→ **Exercise**:
From the records below, state how many lines include the word "across", giving only that number.

Data excerpts

::::

/-- XSEND: the lead cell's entry is enqueued; every target cell removes its own (R548). -/
def xsendSlot (x : Ctx) (port : Nat) (ch : Nat) (t : Trial) : Trial :=
  let (sent, t) := x.cells.foldl (fun (acc : BitVec 512 × Trial) c =>
    let (e, t) := popEntry x port c acc.2
    (if x.lead = some c then (if x.isShadow c then 0 else e) else acc.1, t)) ((0 : BitVec 512), t)
  match (t.d.chan x.r ch).dest with
  | none => t
  | some dst =>
    let across := dieOf x.r ≠ dieOf dst
    let f : CrossFly :=
      { data := sent, sentPeriod := t.d.periodAt dst (t.d.reg x.r).began, ist := across,
        tide := t.d.get R.TIDE_NUMBER_tide }
    let d := t.d.modChan x.r ch (fun c => { c with flying := c.flying ++ [f] })
    { t with d := if across then d.istQueue (dieOf dst = 1) icPlan dst ch 0 1 (.crossing x.r ch) else d }

/-- XRECV: one entry, written through the handle in every active target cell in the same tick (R548). -/
def xrecvSlot (x : Ctx) (port : Nat) (src ch : Nat) (h : BitVec 16) (t : Trial) : Trial :=
  t.bind (t.d.resolve x.r h x.start) (fun (desc, sel) =>
    let (e, d) := t.d.receive (t.d.physRegion src) ch
    let t := { t with d := d }
    t.forCells x.cells (fun t c =>
      let (pos, d) := takeCursor x.r c port h desc t.d
      let t := { t with d := d }
      if x.isShadow c then t
      else
        t.bind (t.d.spAddrs x.r c desc sel pos 8) (fun offs =>
          t.writes c (keyOwn port 2) desc.weight (offs.zip (entryWords e)))))

/-- LREAD: the next entry of the space, written 16 ticks later in every active target cell (R548, Table 14.1). The
landing and the handle are each judged (R103). -/
def lreadSlot (x : Ctx) (port id : Nat) (h : BitVec 16) (t : Trial) : Trial :=
  let t := if (t.d.landing x.r id).isNone then t.fail E.CW_FORMAT else t
  t.bind (t.d.resolve x.r h x.start) (fun (desc, sel) =>
    match t.d.landing x.r id with
    | none => t
    | some l =>
      let n := tget 0 (t.d.reg x.r).lread id
      let more := t.d.planFree x.r none x.tick (100 + port)
      let (e, d) := t.d.lreadEntry l (t.d.get R.TIDE_NUMBER_tide) n more
      let d := d.modReg x.r (fun u => { u with lread := tput 0 u.lread id (n + 1) })
      Trial.forCells { t with d := d } x.cells (fun t c =>
        if x.isShadow c then { t with d := (takeCursor x.r c port h desc t.d).2 }
        else sendTo x port c h desc sel (x.tick + 16) (keyOwn port 3) e t))

/-- Reserved position of flit i of a slot-mask index in a tide (Table 13.7). -/
def Dev.flitPos (d : Dev) (index i : Nat) : Nat :=
  match d.plan.masks[index]? with
  | some m => m.first + i * m.stride
  | none => 0

/-- An entry joins the flit that LSEND is forming; the fourth completes it, with its low 48 bytes (R392), and it enters
the link's plan queue 20 ns after the end of the tick; for a link of the other die it crosses the Isthmus as four plan
entries and may leave 60 ns after the tick (Table 14.1). -/
def formFlit (x : Ctx) (port link index stream : Nat) (e : BitVec 512) (d : Dev) : Dev :=
  let u := d.reg x.r
  let part := match tget none u.parts port with
    | some p => if p.link = link ∧ p.index = index ∧ p.stream = stream then p else ⟨link, index, stream, []⟩
    | none => ⟨link, index, stream, []⟩
  let entries := part.entries ++ [e]
  if entries.length < 4 then
    d.modReg x.r (fun u => { u with parts := tput none u.parts port (some { part with entries := entries }) })
  else
    let data := BitVec.ofNat 1920 (entries.foldr (fun e acc => e.toNat + 2 ^ 512 * acc) 0)
    let n := tget 0 u.sent index
    let wait := if dieOfLink link = dieOf x.r then 20 * nsU else 60 * nsU
    let flit : PlanFlit :=
      { tide := d.get R.TIDE_NUMBER_tide, stream := stream, index := index, pos := d.flitPos index n,
        ready := d.now + BitVec.ofNat 64 wait, data := data }
    let d := d.modReg x.r (fun u => { u with parts := tput none u.parts port none, sent := tput 0 u.sent index (n + 1) })
    if dieOfLink link = dieOf x.r then d.modLink link (fun l => { l with planQueue := l.planQueue ++ [flit] })
    else d.istQueue (dieOfLink link = 1) icPlan 0 0 0 4 (.planOut link flit)

/-- LSEND: one entry of the descriptor, read in the lead cell; zeros in shadow (R548, Table 3.3). -/
def lsendSlot (x : Ctx) (port : Nat) (link index stream : Nat) (h : BitVec 16) (t : Trial) : Trial :=
  t.bind (t.d.resolve x.r h x.start) (fun (desc, sel) =>
    match x.lead with
    | none => t
    | some c =>
      let (pos, d) := takeCursor x.r c port h desc t.d
      let t := { t with d := d }
      if x.isShadow c then { t with d := formFlit x port link index stream 0 t.d }
      else
        t.bind (t.d.spAddrs x.r c desc sel pos 8) (fun offs =>
          let (ws, t) := t.reads x.r c (keyLsend port) offs
          { t with d := formFlit x port link index stream (entryOf ws) t.d }))

/-- A transfer slot (Table 3.9). -/
def xferSlot (x : Ctx) (port : Nat) (s : XferSlot) (t : Trial) : Trial :=
  match s with
  | .csend cell h => cellSend x port 0 4 (fun c => c / blockSize x.r * blockSize x.r + cell.toNat) cell.toNat h t
  | .bsend block cell h => cellSend x port 1 10 (fun _ => block.toNat * blockSize x.r + cell.toNat) cell.toNat h t
  | .xsend ch => xsendSlot x port ch.toNat t
  | .xrecv src ch h => xrecvSlot x port src.toNat ch.toNat h t
  | .lsend link index stream h => lsendSlot x port link.toNat index.toNat stream.toNat h t
  | .land id => if (t.d.landing x.r id.toNat).isSome then t else t.fail E.CW_FORMAT
  | .lread id h => lreadSlot x port id.toNat h t

/-! ### Descriptor slot (R82, R83) -/

/-- A table entry with every write to it so far, in effect or not. -/
def RegionSt.latest (u : RegionSt) (i : Nat) : Desc :=
  u.tableFly.foldl (fun e w => if w.index = i then w.desc else e) (tget {} u.table i)

/-- Write a table entry for words that begin two ticks later (R83). -/
def tableWrite (x : Ctx) (h : BitVec 16) (desc : Desc) (d : Dev) : Dev :=
  d.modReg x.r (fun u => { u with tableFly := u.tableFly ++ [⟨x.tick + 2, h.toNat % 4096, desc⟩] })

/-- The words of a D-slot beat, read in the lead cell (R78). -/
def descReads (x : Ctx) (gen n : Nat) (t : Trial) (f : List (BitVec 64) → Trial → Trial) : Trial :=
  match t.take x.r gen with
  | .error e => t.fail e
  | .ok (g, t) =>
    match x.lead with
    | none => t
    | some c =>
      if x.isShadow c then t
      else t.bind (t.d.spAddrs x.r c g.desc g.select g.pos n) (fun offs =>
        let (ws, t) := t.reads x.r c keyDesc offs
        f ws t)

/-- The count registers that a D slot writes, seen by reads at the next tick (R83). DESIGN CHOICE
(notes/assumptions/94.md): a CNTLD whose tick is shadow in the lead cell resolves no handle. -/
def descCounts (x : Ctx) (s : DescSlot) (d : Dev) : Except Ev (Option (Nat × Nat)) :=
  if x.leadShadow then .ok none
  else match s with
    | .cntld dim n h =>
      match d.resolve x.r h x.start with
      | .ok (desc, _) => .ok (some (n.toNat, desc.extent dim.toNat))
      | .error e => .error e
    | .cntset v n => .ok (some (n.toNat, v.toNat))
    | _ => .ok none

/-- The table part of a D slot. -/
def descSlot (x : Ctx) (s : DescSlot) (t : Trial) : Trial :=
  match s with
  | .dload gen h => descReads x gen.toNat 8 t (fun ws t => { t with d := tableWrite x h ⟨ws⟩ t.d })
  | .dbase gen h => descReads x gen.toNat 1 t (fun ws t =>
      let e := (t.d.reg x.r).latest (h.toNat % 4096)
      let words := (List.range 8).map (fun i => if i = 0 then ws.headD 0 else e.words.getD i 0)
      { t with d := tableWrite x h ⟨words⟩ t.d })
  | .cntsrc _ _ | .cntld _ _ _ | .cntset _ _ => t

/-! ### Predicate slot (R84) -/

/-- One raw lane of a register is not zero. The spec names no lane width: where lanes of 32 and of 16 bits disagree,
the bit is the free value given (notes/assumptions/16.md). -/
def pvecBit (v : BitVec 2048) (lane : Nat) (free : Bool) : Bool :=
  let half := decide (bits v.toNat (16 * lane) 16 ≠ 0)
  let full := decide (bits v.toNat (32 * lane) 32 ≠ 0)
  if lane ≥ 64 ∨ half = full then half else free

/-- The value that a P slot gives cell c. -/
def predValue (x : Ctx) (s : PredSlot) (c : Nat) (free : Bool) (d : Dev) : Bool :=
  let u := d.cell x.r c
  match s with
  | .pcix _ sel cmp imm =>
    let v := d.cix x.r c sel.toNat
    match cmp.toNat with
    | 0 => decide (v = imm.toNat)
    | 1 => decide (v ≠ imm.toNat)
    | 2 => decide (v < imm.toNat)
    | _ => decide (v ≥ imm.toNat)
  | .plog _ pa pb op =>
    let a := u.pred pa.toNat
    let b := u.pred pb.toNat
    match op.toNat with
    | 0 => a && b
    | 1 => a || b
    | 2 => xor a b
    | _ => a && !b
  | .pvec _ reg lane => pvecBit (u.vreg reg.toNat) lane.toNat free
  | .pcnt _ n imm => decide (d.get R.SEQ_LOOP_COUNT_count (x.r * 16 + n.toNat) > imm.toNat)

/-- The register that a P slot writes. -/
def predDest : PredSlot → Nat
  | .pcix pd _ _ _ | .plog pd _ _ _ | .pvec pd _ _ | .pcnt pd _ _ => pd.toNat

/-- A P slot: written in each active cell, read by words that begin in the next tick (R84). -/
def predSlot (x : Ctx) (s : PredSlot) (t : Trial) : Trial :=
  t.forCells (x.cells.filter (fun c => !x.isShadow c)) (fun t c =>
    let v := predValue x s c (bit (t.d.planFree x.r (some c) x.tick 130) 0) t.d
    { t with d := t.d.modCell x.r c (fun u =>
        { u with preds := BitVec.ofNat 16 (setBit u.preds.toNat (predDest s) v) }) })

end Sys2Proof.Machine
end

::::

→ **Result for this exercise**:
3